## Work request
Retype all of the entries precisely.

Stored items
▽

-- ==== Sys2Proof/Machine/Alu.lean ====
section
/-! DEFINITION. The integer ALU (42_integer_alu.md R160 to R169). -/

namespace Sys2Proof.Machine

/-- ADD, register form: B is R0 (R161, R121). -/
def execAddReg (rd ra : Reg) (s : State) : Host.Outcome State Fault Refusal := addWith (.addReg rd ra) rd (s.reg ra) (s.reg .r0) s

/-- ADD, immediate form (R161). -/
def execAddImm (rd ra : Reg) (ext : Word) (s : State) : Host.Outcome State Fault Refusal := addWith (.addImm rd ra ext) rd (s.reg ra) ext s

/-- SUB, register form: B is R1 (R162, R121). -/
def execSubReg (rd ra : Reg) (s : State) : Host.Outcome State Fault Refusal := subWith (.subReg rd ra) rd (s.reg ra) (s.reg .r1) s

/-- SUB, immediate form (R162). -/
def execSubImm (rd ra : Reg) (ext : Word) (s : State) : Host.Outcome State Fault Refusal := subWith (.subImm rd ra ext) rd (s.reg ra) ext s

/-- AND, register form: B is R2 (R163, R121). -/
def execAndReg (rd ra : Reg) (s : State) : Host.Outcome State Fault Refusal := moveWith (.andReg rd ra) rd (s.reg ra &&& (s.reg .r2)) s

/-- AND, immediate form (R163). -/
def execAndImm (rd ra : Reg) (ext : Word) (s : State) : Host.Outcome State Fault Refusal := moveWith (.andImm rd ra ext) rd (s.reg ra &&& ext) s

/-- OR, register form: B is R3 (R164, R121). -/
def execOrReg (rd ra : Reg) (s : State) : Host.Outcome State Fault Refusal := moveWith (.orReg rd ra) rd (s.reg ra ||| (s.reg .r3)) s

/-- OR, immediate form (R164). -/
def execOrImm (rd ra : Reg) (ext : Word) (s : State) : Host.Outcome State Fault Refusal := moveWith (.orImm rd ra ext) rd (s.reg ra ||| ext) s

/-- XOR, register form: B is R4 (R165, R121). -/
def execXorReg (rd ra : Reg) (s : State) : Host.Outcome State Fault Refusal := moveWith (.xorReg rd ra) rd (s.reg ra ^^^ (s.reg .r4)) s

/-- XOR, immediate form (R165). -/
def execXorImm (rd ra : Reg) (ext : Word) (s : State) : Host.Outcome State Fault Refusal := moveWith (.xorImm rd ra ext) rd (s.reg ra ^^^ ext) s

/-- SHL, register form: B is R5 (R166, R121). -/
def execShlReg (rd ra : Reg) (s : State) : Host.Outcome State Fault Refusal := shlWith (.shlReg rd ra) rd (s.reg ra) (s.reg .r5) s

/-- SHL, immediate form (R166). -/
def execShlImm (rd ra : Reg) (ext : Word) (s : State) : Host.Outcome State Fault Refusal := shlWith (.shlImm rd ra ext) rd (s.reg ra) ext s

/-- SHR, register form: B is R6 (R167, R121). -/
def execShrReg (rd ra : Reg) (s : State) : Host.Outcome State Fault Refusal := shrWith (.shrReg rd ra) rd (s.reg ra) (s.reg .r6) s

/-- SHR, immediate form (R167). -/
def execShrImm (rd ra : Reg) (ext : Word) (s : State) : Host.Outcome State Fault Refusal := shrWith (.shrImm rd ra ext) rd (s.reg ra) ext s

/-- CMP, register form: B is R7 (R168, R121). -/
def execCmpReg (ra : Reg) (s : State) : Host.Outcome State Fault Refusal := cmpWith (.cmpReg ra) (s.reg ra) (s.reg .r7) s

/-- CMP, immediate form (R168). -/
def execCmpImm (ra : Reg) (ext : Word) (s : State) : Host.Outcome State Fault Refusal := cmpWith (.cmpImm ra ext) (s.reg ra) ext s

end Sys2Proof.Machine
end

△

## Exercise output
-- ==== Sys2Proof/Machine/Alu.lean ====
section
/-! DEFINITION. The integer ALU (42_integer_alu.md R160 to R169). -/

namespace Sys2Proof.Machine

/-- ADD, register form: B is R0 (R161, R121). -/
def execAddReg (rd ra : Reg) (s : State) : Host.Outcome State Fault Refusal := addWith (.addReg rd ra) rd (s.reg ra) (s.reg .r0) s

/-- ADD, immediate form (R161). -/
def execAddImm (rd ra : Reg) (ext : Word) (s : State) : Host.Outcome State Fault Refusal := addWith (.addImm rd ra ext) rd (s.reg ra) ext s

/-- SUB, register form: B is R1 (R162, R121). -/
def execSubReg (rd ra : Reg) (s : State) : Host.Outcome State Fault Refusal := subWith (.subReg rd ra) rd (s.reg ra) (s.reg .r1) s

/-- SUB, immediate form (R162). -/
def execSubImm (rd ra : Reg) (ext : Word) (s : State) : Host.Outcome State Fault Refusal := subWith (.subImm rd ra ext) rd (s.reg ra) ext s

/-- AND, register form: B is R2 (R163, R121). -/
def execAndReg (rd ra : Reg) (s : State) : Host.Outcome State Fault Refusal := moveWith (.andReg rd ra) rd (s.reg ra &&& (s.reg .r2)) s

/-- AND, immediate form (R163). -/
def execAndImm (rd ra : Reg) (ext : Word) (s : State) : Host.Outcome State Fault Refusal := moveWith (.andImm rd ra ext) rd (s.reg ra &&& ext) s

/-- OR, register form: B is R3 (R164, R121). -/
def execOrReg (rd ra : Reg) (s : State) : Host.Outcome State Fault Refusal := moveWith (.orReg rd ra) rd (s.reg ra ||| (s.reg .r3)) s

/-- OR, immediate form (R164). -/
def execOrImm (rd ra : Reg) (ext : Word) (s : State) : Host.Outcome State Fault Refusal := moveWith (.orImm rd ra ext) rd (s.reg ra ||| ext) s

/-- XOR, register form: B is R4 (R165, R121). -/
def execXorReg (rd ra : Reg) (s : State) : Host.Outcome State Fault Refusal := moveWith (.xorReg rd ra) rd (s.reg ra ^^^ (s.reg .r4)) s

/-- XOR, immediate form (R165). -/
def execXorImm (rd ra : Reg) (ext : Word) (s : State) : Host.Outcome State Fault Refusal := moveWith (.xorImm rd ra ext) rd (s.reg ra ^^^ ext) s

/-- SHL, register form: B is R5 (R166, R121). -/
def execShlReg (rd ra : Reg) (s : State) : Host.Outcome State Fault Refusal := shlWith (.shlReg rd ra) rd (s.reg ra) (s.reg .r5) s

/-- SHL, immediate form (R166). -/
def execShlImm (rd ra : Reg) (ext : Word) (s : State) : Host.Outcome State Fault Refusal := shlWith (.shlImm rd ra ext) rd (s.reg ra) ext s

/-- SHR, register form: B is R6 (R167, R121). -/
def execShrReg (rd ra : Reg) (s : State) : Host.Outcome State Fault Refusal := shrWith (.shrReg rd ra) rd (s.reg ra) (s.reg .r6) s

/-- SHR, immediate form (R167). -/
def execShrImm (rd ra : Reg) (ext : Word) (s : State) : Host.Outcome State Fault Refusal := shrWith (.shrImm rd ra ext) rd (s.reg ra) ext s

/-- CMP, register form: B is R7 (R168, R121). -/
def execCmpReg (ra : Reg) (s : State) : Host.Outcome State Fault Refusal := cmpWith (.cmpReg ra) (s.reg ra) (s.reg .r7) s

/-- CMP, immediate form (R168). -/
def execCmpImm (ra : Reg) (ext : Word) (s : State) : Host.Outcome State Fault Refusal := cmpWith (.cmpImm ra ext) (s.reg ra) ext s

end Sys2Proof.Machine
end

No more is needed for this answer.